"""

-- ==== Sys2Proof/Machine/SecurityOps.lean ====
section
/-! DEFINITION. The meanings of the commands of provisioning, unlocks, tenancy and bundles (R431–R450). -/

namespace Sys2Proof.Machine

/-- LICENCE_INSTALL (R441). -/
def execLicenceInstall (h : HalfId) (seq : Word) (sigOk : Bool) (s : State) : Host.Outcome State Fault Refusal :=
  onLive (fun d => d.licenceInstall h seq.toNat sigOk) s

/-- PROVISION (R431). -/
def execProvision (h : HalfId) (seq : Word) (sigOk : Bool) (s : State) : Host.Outcome State Fault Refusal :=
  onLive (fun d => d.provision h seq.toNat sigOk) s

/-- PROF_REQ (R435). -/
def execProfReq (id : Nat) (lock : Bool) (s : State) : Host.Outcome State Fault Refusal :=
  onPowered (fun d => d.profReq id lock) s

/-- DEBUG_REQ (R435). -/
def execDebugReq (id : Nat) (lock sigOk : Bool) (s : State) : Host.Outcome State Fault Refusal :=
  onPowered (fun d => d.debugReq id lock sigOk) s

/-- NONCE_REQ (R435). -/
def execNonceReq (id : Nat) (s : State) : Host.Outcome State Fault Refusal := onPowered (fun d => d.nonceReq id) s

/-- NONCE_EXPIRED (R435). -/
def execNonceExpired (s : State) : Host.Outcome State Fault Refusal := onPowered Dev.nonceExpired s

/-- LOCK (R438). -/
def execLock (id : Nat) (s : State) : Host.Outcome State Fault Refusal := onPowered (fun d => d.lockCmd id) s

/-- UNLOCK_WAIT_EXPIRED (R437). -/
def execUnlockWaitExpired (s : State) : Host.Outcome State Fault Refusal := onPowered Dev.unlockWaitExpired s

/-- TENANT_ASSIGN (R444). -/
def execTenantAssign (h : HalfId) (seq : Word) (s : State) : Host.Outcome State Fault Refusal :=
  onLive (fun d => d.tenantAssign h seq.toNat) s

/-- TENANT_RELEASE (R444). -/
def execTenantRelease (h : HalfId) (seq : Word) (s : State) : Host.Outcome State Fault Refusal :=
  onLive (fun d => d.tenantRelease h seq.toNat) s

/-- QUOTE (R449). -/
def execQuote (h : HalfId) (seq : Word) (s : State) : Host.Outcome State Fault Refusal :=
  onLive (fun d => d.quote h seq.toNat) s

/-- SPDM (R449). -/
def execSpdm (id : Nat) (m : MsgHdr) (code : Nat) (nonce : List Byte) (s : State) : Host.Outcome State Fault Refusal :=
  onPowered (fun d => d.spdm id m code nonce) s

/-- BUNDLE_GO (R447). -/
def execBundleGo (ix : Fin 2) (who : Who) (unwrapOk : Bool) (es : List RdErr) (clearing : Bool) (s : State) :
    Host.Outcome State Fault Refusal :=
  onLive (fun d => d.bundleGo ix.val who unwrapOk es clearing) s

/-- BUNDLE_DONE (R447). -/
def execBundleDone (ix : Fin 2) (tagOk : Bool) (plain : List Byte) (s : State) : Host.Outcome State Fault Refusal :=
  onLive (fun d => d.bundleDone ix.val tagOk plain) s

end Sys2Proof.Machine
end

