/-- Table 8-4's elementwise rows (`velem`), R188 for what executing an instruction leaves. Table 8-4 by the exact integers, narrowed at the end. -/
def Obligations.ElementwiseAndIntegerVectorOperations : Prop :=
  (∀ (s : State) (t : TileId) (g : GroupId) (k : Instr) (op : Nat) (f : VFire) (c : Cfg) (i : VIns), s.dev.live = true →
    (k, op) ∈ [(Instr.vxAdd t g, 0x01), (.vxSub t g, 0x02), (.vxMul t g, 0x03), (.vxFma t g, 0x04), (.vxMax t g, 0x05),
      (.vxMin t g, 0x06), (.vxAbs t g, 0x07), (.vxNeg t g, 0x08), (.vxExp2 t g, 0x09), (.vxLog2 t g, 0x0A), (.vxRcp t g, 0x0B),
      (.vxRsqrt t g, 0x0C), (.vxCmpeq t g, 0x0D), (.vxCmplt t g, 0x0E), (.vxCmple t g, 0x0F), (.vxSel t g, 0x10),
      (.vxAnd t g, 0x11), (.vxOr t g, 0x12), (.vxXor t g, 0x13), (.vxShl t g, 0x14), (.vxShr t g, 0x15), (.vxSar t g, 0x16),
      (.vxIadd t g, 0x17), (.vxIsub t g, 0x18), (.vxImul t g, 0x19), (.vxImax t g, 0x1A), (.vxImin t g, 0x1B)] →
    s.dev.vnext t.toNat g.toNat op = some (f, c, i) →
    Does k s fun e =>
      (∃ r, vxExecuted e t.toNat g.toNat f c i f.outs r ∧
        elems i.ty r =
          (((elems i.ty (f.src i.a)).zip ((elems i.ty (f.src i.b)).zip (elems i.ty (f.src i.c)))).map
            fun x => velem i.ty op x.1 x.2.1 x.2.2 % 2 ^ elemW i.ty) ∧
        (∀ fm, tyFmt i.ty = some fm → floatResult op = true → (∃ y ∈ elems i.ty r, nonfinite fm y = true) →
          e.fget F.TIL_VX_EVENT_NONFINITE (tileAdd t.toNat) = 1)) ∧
      engineOnly s.dev e) ∧
    (∀ (ty a b c : Nat), a < 2 ^ elemW ty → b < 2 ^ elemW ty → c < 2 ^ elemW ty →
    velem ty 0x17 a b c = (a + b) % 2 ^ elemW ty ∧
    velem ty 0x18 a b c = (a + 2 ^ elemW ty - b) % 2 ^ elemW ty ∧
    velem ty 0x19 a b c = a * b % 2 ^ elemW ty ∧
    velem ty 0x11 a b c = a &&& b ∧ velem ty 0x12 a b c = a ||| b ∧ velem ty 0x13 a b c = a ^^^ b ∧
    velem ty 0x14 a b c = a * 2 ^ (b % elemW ty) % 2 ^ elemW ty ∧ velem ty 0x15 a b c = a / 2 ^ (b % elemW ty) ∧
    velem ty 0x10 a b c = (if c = 0 then b else a) ∧
    (ty = 3 →
      velem ty 0x0D a b c = (if a = b then 2 ^ 32 - 1 else 0) ∧
      velem ty 0x0E a b c = (if (BitVec.ofNat 32 a).toInt < (BitVec.ofNat 32 b).toInt then 2 ^ 32 - 1 else 0) ∧
      velem ty 0x0F a b c = (if (BitVec.ofNat 32 a).toInt ≤ (BitVec.ofNat 32 b).toInt then 2 ^ 32 - 1 else 0) ∧
      velem ty 0x08 a b c = (2 ^ 32 - a) % 2 ^ 32))

/-- R196's parts, R198's scale, R200's random word by element index. -/
def Obligations.OutIotaAndConversions : Prop :=
  ∀ (s : State) (t : TileId) (g : GroupId) (f : VFire) (c : Cfg) (i : VIns), s.dev.live = true →
    (s.dev.vnext t.toNat g.toNat 0x1E = some (f, c, i) → i.part = 0 → i.b < f.outs.length →
      Does (.vxOut t g) s fun e =>
        vxExecuted e t.toNat g.toNat f c i (f.outs.set i.b (f.src i.a)) (f.src i.a) ∧ engineOnly s.dev e) ∧
    (s.dev.vnext t.toNat g.toNat 0x1F = some (f, c, i) →
      Does (.vxIota t g) s fun e =>
        (∃ r, vxExecuted e t.toNat g.toNat f c i f.outs r ∧
          elems 3 r = (List.range 16).map fun p => (f.elem + p) % 2 ^ 32) ∧
        engineOnly s.dev e) ∧
    (s.dev.vnext t.toNat g.toNat 0x1C = some (f, c, i) → (cfmt i.c).mx = false →
      Does (.vxCvti t g) s fun e =>
        (∃ r, vxExecuted e t.toNat g.toNat f c i f.outs r ∧
          ∀ j < 512 / elemW i.ty, (elems i.ty r)[j]? =
            some ((toTy i.ty ((cfmt i.c).val (bits (f.src i.a).toNat ((cfmt i.c).width * (i.part * (512 / elemW i.ty) + j)) (cfmt i.c).width))
              (rndOf i.rnd (randomWord c.vtensor (s.dev.fget F.TIL_VX_STEP_STEP (tileAdd t.toNat))
                (s.dev.fget F.TIL_VX_SEED_SEED (tileAdd t.toNat)) (f.elem + j)))).1 % 2 ^ elemW i.ty)) ∧
        engineOnly s.dev e) ∧
    (s.dev.vnext t.toNat g.toNat 0x1D = some (f, c, i) →
      Does (.vxCvto t g) s fun e =>
        (∃ outs, vxExecuted e t.toNat g.toNat f c i outs (f.src i.a) ∧ outs.length = f.outs.length ∧
          ∀ p, p ≠ i.b → ((cfmt i.c).mx = true → p ≠ i.b + 1) → outs[p]? = f.outs[p]?) ∧
        engineOnly s.dev e)

/-- R203 and R204 for RED, R205 for the row statistics of Table 8-4. -/
def Obligations.ReductionsAndRowStatistics : Prop :=
  ∀ (s : State) (t : TileId) (g : GroupId) (f : VFire) (c : Cfg) (i : VIns), s.dev.live = true →
    (s.dev.vnext t.toNat g.toNat 0x20 = some (f, c, i) → f.span + 1 ≠ c.vspan →
      Does (.vxRed t g) s fun e =>
        (∃ p, p.at_ = f.span ∧ fmGet (e.slot t.toNat f.slot).vx.parts f.pc =
          some ((fmGet (s.dev.slot t.toNat f.slot).vx.parts f.pc).getD [] ++ [p])) ∧
        vxExecuted e t.toNat g.toNat f c i f.outs 0 ∧ engineOnly s.dev e) ∧
    (s.dev.vnext t.toNat g.toNat 0x20 = some (f, c, i) → f.span + 1 = c.vspan →
      Does (.vxRed t g) s fun e =>
        fmGet (e.slot t.toNat f.slot).vx.parts f.pc = none ∧
        (∃ r v, vxExecuted e t.toNat g.toNat f c i f.outs r ∧ ∀ y ∈ elems i.ty r, y = v % 2 ^ elemW i.ty) ∧
        e = { s.dev with regs := e.regs, tiles := e.tiles, slots := e.slots, free := e.free }) ∧
    (s.dev.vnext t.toNat g.toNat 0x24 = some (f, c, i) → f.void = false →
      Does (.vxRsm t g) s fun e =>
        (e.vrow t.toNat f i).2.l = (s.dev.vrow t.toNat f i).2.l ∧
        (bit i.part 0 = true → (e.vrow t.toNat f i).2.f = 0x3F800000 ∧
          (e.vrow t.toNat f i).2.m = (if f.lane0 i = fp32.infinity true then fp32.infinity true
            else fmax fp32 true (fp32.infinity true) (f.lane0 i))) ∧
        (bit i.part 0 = false → (e.vrow t.toNat f i).2.m = (if f.lane0 i = fp32.infinity true then (s.dev.vrow t.toNat f i).2.m
            else fmax fp32 true (s.dev.vrow t.toNat f i).2.m (f.lane0 i))) ∧
        (∀ r, r ≠ (s.dev.vrow t.toNat f i).1 →
          fmGet (e.slot t.toNat f.slot).vx.rows r = fmGet (s.dev.slot t.toNat f.slot).vx.rows r) ∧ engineOnly s.dev e) ∧
    (s.dev.vnext t.toNat g.toNat 0x26 = some (f, c, i) → f.void = false →
      Does (.vxRsl t g) s fun e =>
        (e.vrow t.toNat f i).2.l = (if bit i.part 0 then f.lane0 i
          else fp32.rne (((fp32.val (s.dev.vrow t.toNat f i).2.l).mul (fp32.val (s.dev.vrow t.toNat f i).2.f)).add
            (fp32.val (f.lane0 i)))) ∧
        (e.vrow t.toNat f i).2.m = (s.dev.vrow t.toNat f i).2.m ∧ (e.vrow t.toNat f i).2.f = (s.dev.vrow t.toNat f i).2.f ∧
        engineOnly s.dev e) ∧
    (s.dev.vnext t.toNat g.toNat 0x25 = some (f, c, i) →
      Does (.vxRsf t g) s fun e =>
        (∃ r, vxExecuted e t.toNat g.toNat f c i f.outs r ∧
          ∀ y ∈ elems i.ty r, y = (toTy i.ty (fp32.val (s.dev.vrow t.toNat f i).2.f) .rne).1 % 2 ^ elemW i.ty) ∧
        (e.slot t.toNat f.slot).vx.rows = (s.dev.slot t.toNat f.slot).vx.rows ∧ engineOnly s.dev e) ∧
    (s.dev.vnext t.toNat g.toNat 0x27 = some (f, c, i) →
      Does (.vxRsget t g) s fun e =>
        (∃ r, vxExecuted e t.toNat g.toNat f c i f.outs r ∧
          ∀ y ∈ elems i.ty r, y = (toTy i.ty (fp32.val (if bit i.part 0 then (s.dev.vrow t.toNat f i).2.l
            else (s.dev.vrow t.toNat f i).2.m)) .rne).1 % 2 ^ elemW i.ty) ∧
        (e.slot t.toNat f.slot).vx.rows = (s.dev.slot t.toNat f.slot).vx.rows ∧ engineOnly s.dev e)
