-- ==== Sys2Proof/Laws/State.lean ====
section
/-! SUPPORT. What each named update of the device leaves alone: one lemma per field per update; for an update of several parts
one lemma (its name ends in keep) that says which parts it can change, and the fold law they rest on. -/

namespace Sys2Proof.Machine

/-- A fold whose every step keeps `g` keeps `g`. -/
theorem foldl_keep {β γ : Type} (g : Dev → β) (f : Dev → γ → Dev) (h : ∀ d x, g (f d x) = g d) (l : List γ) (d : Dev) :
    g (l.foldl f d) = g d := by
  induction l generalizing d with
  | nil => rfl
  | cons x l ih => simp [ih, h]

"""

Write down exactly the span of lines above from the one containing "QUOTE (R449). -/" to the one containing "BUNDLE_GO (R447). -/", both ends included.

§ **Solution for this exercise**
/-- QUOTE (R449). -/
def execQuote (h : HalfId) (seq : Word) (s : State) : Host.Outcome State Fault Refusal :=
  onLive (fun d => d.quote h seq.toNat) s

/-- SPDM (R449). -/
def execSpdm (id : Nat) (m : MsgHdr) (code : Nat) (nonce : List Byte) (s : State) : Host.Outcome State Fault Refusal :=
  onPowered (fun d => d.spdm id m code nonce) s

/-- BUNDLE_GO (R447). -/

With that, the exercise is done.